—Curateurs! acheva Vernooy.
—Et alors il mit la main sur son cœur, puis la leva en l'air, car il y avait quelque chose du ciel là-dedans, et tout cela si bien, si gentiment, avec tant de grâce ...
—Et tout cela avec des gants pattes de canard? demanda la malicieuse Clara.
—Tout cela avec des gants pattes de canard, répéta la tante avec ce zèle bienveillant qui portait à intéresser sa nièce au jeune Witse par toutes les paroles, tous les renseignements, tous les tableaux possibles; vrai, c'était un plaisir de le voir. Beaucoup de personnes disaient qu'il s'acquittait de sa tâche le mieux de tous. Cela allait aussi sans manquer un mot ...
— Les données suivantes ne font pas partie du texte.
-- ==== Sys2Proof/Laws/State.lean ====
section
/-! SUPPORT. One lemma for each field of State and each update of Machine/Ops.lean, and for each reading of a
record: true by `rfl`, so that no later proof unfolds a record update. -/

namespace Sys2Proof.Machine

@[simp] theorem State.modTime_cfg (s : State) (f : Timebase → Timebase) : (s.modTime f).cfg = s.cfg := rfl
@[simp] theorem State.modTime_load (s : State) (f : Timebase → Timebase) : (s.modTime f).load = s.load := rfl
@[simp] theorem State.modTime_time (s : State) (f : Timebase → Timebase) : (s.modTime f).time = f s.time := rfl
@[simp] theorem State.modTime_agents (s : State) (f : Timebase → Timebase) : (s.modTime f).agents = s.agents := rfl
@[simp] theorem State.modTime_calls (s : State) (f : Timebase → Timebase) : (s.modTime f).calls = s.calls := rfl
@[simp] theorem State.modTime_queues (s : State) (f : Timebase → Timebase) : (s.modTime f).queues = s.queues := rfl
@[simp] theorem State.modTime_counts (s : State) (f : Timebase → Timebase) : (s.modTime f).counts = s.counts := rfl
@[simp] theorem State.modTime_aht (s : State) (f : Timebase → Timebase) : (s.modTime f).aht = s.aht := rfl
@[simp] theorem State.modTime_deferrals (s : State) (f : Timebase → Timebase) : (s.modTime f).deferrals = s.deferrals := rfl
@[simp] theorem State.modTime_treat (s : State) (f : Timebase → Timebase) : (s.modTime f).treat = s.treat := rfl
@[simp] theorem State.modTime_clips (s : State) (f : Timebase → Timebase) : (s.modTime f).clips = s.clips := rfl
@[simp] theorem State.modTime_highway (s : State) (f : Timebase → Timebase) : (s.modTime f).highway = s.highway := rfl
@[simp] theorem State.modTime_exch (s : State) (f : Timebase → Timebase) : (s.modTime f).exch = s.exch := rfl
@[simp] theorem State.modTime_peers (s : State) (f : Timebase → Timebase) : (s.modTime f).peers = s.peers := rfl
@[simp] theorem State.modTime_builder (s : State) (f : Timebase → Timebase) : (s.modTime f).builder = s.builder := rfl
@[simp] theorem State.modTime_bus (s : State) (f : Timebase → Timebase) : (s.modTime f).bus = s.bus := rfl
@[simp] theorem State.modTime_port (s : State) (f : Timebase → Timebase) : (s.modTime f).port = s.port := rfl
@[simp] theorem State.modTime_pending (s : State) (f : Timebase → Timebase) : (s.modTime f).pending = s.pending := rfl

@[simp] theorem State.modTreat_cfg (s : State) (f : Treatment → Treatment) : (s.modTreat f).cfg = s.cfg := rfl
@[simp] theorem State.modTreat_load (s : State) (f : Treatment → Treatment) : (s.modTreat f).load = s.load := rfl
@[simp] theorem State.modTreat_time (s : State) (f : Treatment → Treatment) : (s.modTreat f).time = s.time := rfl
@[simp] theorem State.modTreat_agents (s : State) (f : Treatment → Treatment) : (s.modTreat f).agents = s.agents := rfl
@[simp] theorem State.modTreat_calls (s : State) (f : Treatment → Treatment) : (s.modTreat f).calls = s.calls := rfl
@[simp] theorem State.modTreat_queues (s : State) (f : Treatment → Treatment) : (s.modTreat f).queues = s.queues := rfl
@[simp] theorem State.modTreat_counts (s : State) (f : Treatment → Treatment) : (s.modTreat f).counts = s.counts := rfl
@[simp] theorem State.modTreat_aht (s : State) (f : Treatment → Treatment) : (s.modTreat f).aht = s.aht := rfl
@[simp] theorem State.modTreat_deferrals (s : State) (f : Treatment → Treatment) : (s.modTreat f).deferrals = s.deferrals := rfl
@[simp] theorem State.modTreat_treat (s : State) (f : Treatment → Treatment) : (s.modTreat f).treat = f s.treat := rfl
@[simp] theorem State.modTreat_clips (s : State) (f : Treatment → Treatment) : (s.modTreat f).clips = s.clips := rfl
@[simp] theorem State.modTreat_highway (s : State) (f : Treatment → Treatment) : (s.modTreat f).highway = s.highway := rfl
@[simp] theorem State.modTreat_exch (s : State) (f : Treatment → Treatment) : (s.modTreat f).exch = s.exch := rfl
@[simp] theorem State.modTreat_peers (s : State) (f : Treatment → Treatment) : (s.modTreat f).peers = s.peers := rfl
@[simp] theorem State.modTreat_builder (s : State) (f : Treatment → Treatment) : (s.modTreat f).builder = s.builder := rfl
@[simp] theorem State.modTreat_bus (s : State) (f : Treatment → Treatment) : (s.modTreat f).bus = s.bus := rfl
@[simp] theorem State.modTreat_port (s : State) (f : Treatment → Treatment) : (s.modTreat f).port = s.port := rfl
@[simp] theorem State.modTreat_pending (s : State) (f : Treatment → Treatment) : (s.modTreat f).pending = s.pending := rfl

@[simp] theorem State.modClips_cfg (s : State) (f : ClipFetch → ClipFetch) : (s.modClips f).cfg = s.cfg := rfl
@[simp] theorem State.modClips_load (s : State) (f : ClipFetch → ClipFetch) : (s.modClips f).load = s.load := rfl
@[simp] theorem State.modClips_time (s : State) (f : ClipFetch → ClipFetch) : (s.modClips f).time = s.time := rfl
@[simp] theorem State.modClips_agents (s : State) (f : ClipFetch → ClipFetch) : (s.modClips f).agents = s.agents := rfl
@[simp] theorem State.modClips_calls (s : State) (f : ClipFetch → ClipFetch) : (s.modClips f).calls = s.calls := rfl
@[simp] theorem State.modClips_queues (s : State) (f : ClipFetch → ClipFetch) : (s.modClips f).queues = s.queues := rfl
@[simp] theorem State.modClips_counts (s : State) (f : ClipFetch → ClipFetch) : (s.modClips f).counts = s.counts := rfl
@[simp] theorem State.modClips_aht (s : State) (f : ClipFetch → ClipFetch) : (s.modClips f).aht = s.aht := rfl
@[simp] theorem State.modClips_deferrals (s : State) (f : ClipFetch → ClipFetch) : (s.modClips f).deferrals = s.deferrals := rfl
@[simp] theorem State.modClips_treat (s : State) (f : ClipFetch → ClipFetch) : (s.modClips f).treat = s.treat := rfl
@[simp] theorem State.modClips_clips (s : State) (f : ClipFetch → ClipFetch) : (s.modClips f).clips = f s.clips := rfl
@[simp] theorem State.modClips_highway (s : State) (f : ClipFetch → ClipFetch) : (s.modClips f).highway = s.highway := rfl
@[simp] theorem State.modClips_exch (s : State) (f : ClipFetch → ClipFetch) : (s.modClips f).exch = s.exch := rfl
@[simp] theorem State.modClips_peers (s : State) (f : ClipFetch → ClipFetch) : (s.modClips f).peers = s.peers := rfl
@[simp] theorem State.modClips_builder (s : State) (f : ClipFetch → ClipFetch) : (s.modClips f).builder = s.builder := rfl
@[simp] theorem State.modClips_bus (s : State) (f : ClipFetch → ClipFetch) : (s.modClips f).bus = s.bus := rfl
@[simp] theorem State.modClips_port (s : State) (f : ClipFetch → ClipFetch) : (s.modClips f).port = s.port := rfl
@[simp] theorem State.modClips_pending (s : State) (f : ClipFetch → ClipFetch) : (s.modClips f).pending = s.pending := rfl

@[simp] theorem State.modExch_cfg (s : State) (f : Exchange → Exchange) : (s.modExch f).cfg = s.cfg := rfl
@[simp] theorem State.modExch_load (s : State) (f : Exchange → Exchange) : (s.modExch f).load = s.load := rfl
@[simp] theorem State.modExch_time (s : State) (f : Exchange → Exchange) : (s.modExch f).time = s.time := rfl
@[simp] theorem State.modExch_agents (s : State) (f : Exchange → Exchange) : (s.modExch f).agents = s.agents := rfl
@[simp] theorem State.modExch_calls (s : State) (f : Exchange → Exchange) : (s.modExch f).calls = s.calls := rfl
@[simp] theorem State.modExch_queues (s : State) (f : Exchange → Exchange) : (s.modExch f).queues = s.queues := rfl
@[simp] theorem State.modExch_counts (s : State) (f : Exchange → Exchange) : (s.modExch f).counts = s.counts := rfl
@[simp] theorem State.modExch_aht (s : State) (f : Exchange → Exchange) : (s.modExch f).aht = s.aht := rfl
@[simp] theorem State.modExch_deferrals (s : State) (f : Exchange → Exchange) : (s.modExch f).deferrals = s.deferrals := rfl
@[simp] theorem State.modExch_treat (s : State) (f : Exchange → Exchange) : (s.modExch f).treat = s.treat := rfl
@[simp] theorem State.modExch_clips (s : State) (f : Exchange → Exchange) : (s.modExch f).clips = s.clips := rfl
@[simp] theorem State.modExch_highway (s : State) (f : Exchange → Exchange) : (s.modExch f).highway = s.highway := rfl
@[simp] theorem State.modExch_exch (s : State) (f : Exchange → Exchange) : (s.modExch f).exch = f s.exch := rfl
@[simp] theorem State.modExch_peers (s : State) (f : Exchange → Exchange) : (s.modExch f).peers = s.peers := rfl
@[simp] theorem State.modExch_builder (s : State) (f : Exchange → Exchange) : (s.modExch f).builder = s.builder := rfl
@[simp] theorem State.modExch_bus (s : State) (f : Exchange → Exchange) : (s.modExch f).bus = s.bus := rfl
@[simp] theorem State.modExch_port (s : State) (f : Exchange → Exchange) : (s.modExch f).port = s.port := rfl
@[simp] theorem State.modExch_pending (s : State) (f : Exchange → Exchange) : (s.modExch f).pending = s.pending := rfl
—Mais qu'arriva-t-il donc avec ces gants? marmotta Vernooy; il me semble pourtant...
—Allons donc, dit Madame craignant que cette, histoire de gants rêvée ne vint encore jeter une ombre sur la séduisante peinture qu'elle venait de faire de Gerrit comme collégien; vous confondez avec autre chose.
—Je sais bien que nous avons ri de ce petit garçon qui, dès qu'il a eu son livre en main, a tourné le dos et oublié tout à fait le gratias.
—Ce sera cela, dit l'excellent mari tout content de pouvoir s'attacher à quelque chose qui couvrît son imprudente réminiscence. Oui, oui, ce petit garçon, je le vois encore.
—Mais, dites-moi, ma tante, demanda la jeune fille aussi naïvement qu'elle le put, monsieur Witse n'a pourtant pas remporté de prix maintenant, n'est-ce pas?
—Mais non, mon enfant! à l'université! allons donc! A moins que ce ne soit une médaille, se hâta-t-elle d'ajouter pour tirer parti de cet incident aussi, en avez-vous entendu parler, Vernooy?